Thursday, July 1, 2010

Legislation puffs up NJ’s offshore wind prospects

Offshore wind farm

Governor Chris Christie is expected soon to sign into law a bill written to boost New Jersey’s chances of developing  the nation’s first offshore wind energy farms.

The Garden State is competing with Delaware, Rhode Island, New York and Massachusetts to become the first to break waves on a sizable offshore wind energy facility.  And the race to be the Number One is not just for bragging rights.

The real prize is the ability to attract the financial investment to support not only the at-sea installation of  wind turbines but also the on-land plants to manufacture turbine blades and other equipment essential for such projects.

Also standing to benefit are port facilities with the berths and loading facilities for ships ferrying equipment and workers to and from the ocean construction sites.

New Jersey not only has plenty of old manufacturing and port properties but it also has four serious developers vying for the chance to build one.    
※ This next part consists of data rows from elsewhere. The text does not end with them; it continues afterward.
-- ==== Sys2Proof/Laws/State.lean ====
section
/-! SUPPORT. What the primitive updates of the state change, and that they change nothing else. -/

namespace Sys2Proof.Machine

open Sys2Proof

/-! ### Reading a register after a write -/

theorem State.look_put (s : State) (f : Fld) (v k : Nat) :
    (s.put f v).regs.look 0 k = if k = f.key then (v % 2 ^ f.w) ^^^ f.rst else s.regs.look 0 k := by
  simp only [State.put, Assoc.look_upd]

@[simp] theorem State.get_put_same (s : State) (f : Fld) (v : Nat) : (s.put f v).get f = v % 2 ^ f.w := by
  simp only [State.get, State.look_put, if_true, Nat.xor_assoc, Nat.xor_self, Nat.xor_zero]

theorem State.get_put_ne (s : State) {f g : Fld} (v : Nat) (h : g.key ≠ f.key) : (s.put f v).get g = s.get g := by
  simp only [State.get, State.look_put, h, if_false]

theorem State.bit_put_ne (s : State) {f g : Fld} (v : Nat) (h : g.key ≠ f.key) : (s.put f v).bit g = s.bit g := by
  simp only [State.bit, State.get_put_ne s v h]

theorem State.get_putBit_ne (s : State) {f g : Fld} (b : Bool) (h : g.key ≠ f.key) : (s.putBit f b).get g = s.get g :=
  State.get_put_ne s _ h

theorem State.bit_putBit_ne (s : State) {f g : Fld} (b : Bool) (h : g.key ≠ f.key) : (s.putBit f b).bit g = s.bit g :=
  State.bit_put_ne s _ h

/-- A one-bit field reads as it was set. -/
theorem State.bit_putBit_same (s : State) {f : Fld} (b : Bool) (h : 1 ≤ f.w) : (s.putBit f b).bit f = b := by
  have h2 : 2 ≤ 2 ^ f.w := by
    calc 2 = 2 ^ 1 := rfl
      _ ≤ 2 ^ f.w := Nat.pow_le_pow_right (by decide) h
  simp only [State.bit, State.putBit, State.get_put_same]
  cases b
  · simp
  · rw [show true.toNat = 1 from rfl, Nat.mod_eq_of_lt h2]; rfl

/-! ### What each update leaves -/

@[simp] theorem State.put_pending (s : State) (f : Fld) (v : Nat) : (s.put f v).pending = s.pending := rfl
@[simp] theorem State.put_free (s : State) (f : Fld) (v : Nat) : (s.put f v).free = s.free := rfl
@[simp] theorem State.put_frame (s : State) (f : Fld) (v : Nat) : (s.put f v).frame = s.frame := rfl
@[simp] theorem State.put_staged (s : State) (f : Fld) (v : Nat) : (s.put f v).staged = s.staged := rfl
@[simp] theorem State.put_mem (s : State) (f : Fld) (v : Nat) : (s.put f v).mem = s.mem := rfl
@[simp] theorem State.put_eng (s : State) (f : Fld) (v : Nat) : (s.put f v).eng = s.eng := rfl
@[simp] theorem State.put_cells (s : State) (f : Fld) (v : Nat) : (s.put f v).cells = s.cells := rfl
@[simp] theorem State.put_stw (s : State) (f : Fld) (v : Nat) : (s.put f v).stw = s.stw := rfl
@[simp] theorem State.put_evt (s : State) (f : Fld) (v : Nat) : (s.put f v).evt = s.evt := rfl
@[simp] theorem State.put_cal (s : State) (f : Fld) (v : Nat) : (s.put f v).cal = s.cal := rfl
@[simp] theorem State.put_gys (s : State) (f : Fld) (v : Nat) : (s.put f v).gys = s.gys := rfl
@[simp] theorem State.put_fum (s : State) (f : Fld) (v : Nat) : (s.put f v).fum = s.fum := rfl
@[simp] theorem State.put_vent (s : State) (f : Fld) (v : Nat) : (s.put f v).vent = s.vent := rfl
@[simp] theorem State.put_lnk (s : State) (f : Fld) (v : Nat) : (s.put f v).lnk = s.lnk := rfl
@[simp] theorem State.put_cnv (s : State) (f : Fld) (v : Nat) : (s.put f v).cnv = s.cnv := rfl
@[simp] theorem State.put_mtr (s : State) (f : Fld) (v : Nat) : (s.put f v).mtr = s.mtr := rfl
@[simp] theorem State.put_ports (s : State) (f : Fld) (v : Nat) : (s.put f v).ports = s.ports := rfl
@[simp] theorem State.put_clk (s : State) (f : Fld) (v : Nat) : (s.put f v).clk = s.clk := rfl
@[simp] theorem State.put_refs (s : State) (f : Fld) (v : Nat) : (s.put f v).refs = s.refs := rfl
@[simp] theorem State.put_net (s : State) (f : Fld) (v : Nat) : (s.put f v).net = s.net := rfl
@[simp] theorem State.put_fab (s : State) (f : Fld) (v : Nat) : (s.put f v).fab = s.fab := rfl
@[simp] theorem State.put_pwr (s : State) (f : Fld) (v : Nat) : (s.put f v).pwr = s.pwr := rfl
@[simp] theorem State.put_boot (s : State) (f : Fld) (v : Nat) : (s.put f v).boot = s.boot := rfl
@[simp] theorem State.put_pcie (s : State) (f : Fld) (v : Nat) : (s.put f v).pcie = s.pcie := rfl
@[simp] theorem State.put_mgmt (s : State) (f : Fld) (v : Nat) : (s.put f v).mgmt = s.mgmt := rfl
@[simp] theorem State.put_tap (s : State) (f : Fld) (v : Nat) : (s.put f v).tap = s.tap := rfl
@[simp] theorem State.put_fuses (s : State) (f : Fld) (v : Nat) : (s.put f v).fuses = s.fuses := rfl
@[simp] theorem State.put_pins (s : State) (f : Fld) (v : Nat) : (s.put f v).pins = s.pins := rfl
The legislation, (S-2036), establishes a program of Offshore Renewable Energy Certificates (ORECs) that wind energy developers say are necessary to attract financial investors to the expensive projects.

The ORECs would be purchased by utilities who are required by state law to supply a certain percentage of their electricity from alternative energy sources like wind and solar.  The bill anticipates that at least 1,100 megawatts of that electricity would be generated by qualified offshore wind projects.

The legislation allows developers to earn the credits for each megawatt of electricity the turbines produce over 20 years.

It also authorizes the state’s Economic Development Authority to provide up to $100 million in tax credits to wind energy support businesses, like wind turbine manufacturers, that set up shop in New Jersey.

Estimates of the cost for a New Jersey offshore wind farm range from $7 billion to as high as $20 billion.

It’s the size and unpredictability of project costs that had some business lobbyists asking questions as the bill sped through both houses of the state Legislature.  The state’s heavy energy users already pay the highest energy bills in the nation.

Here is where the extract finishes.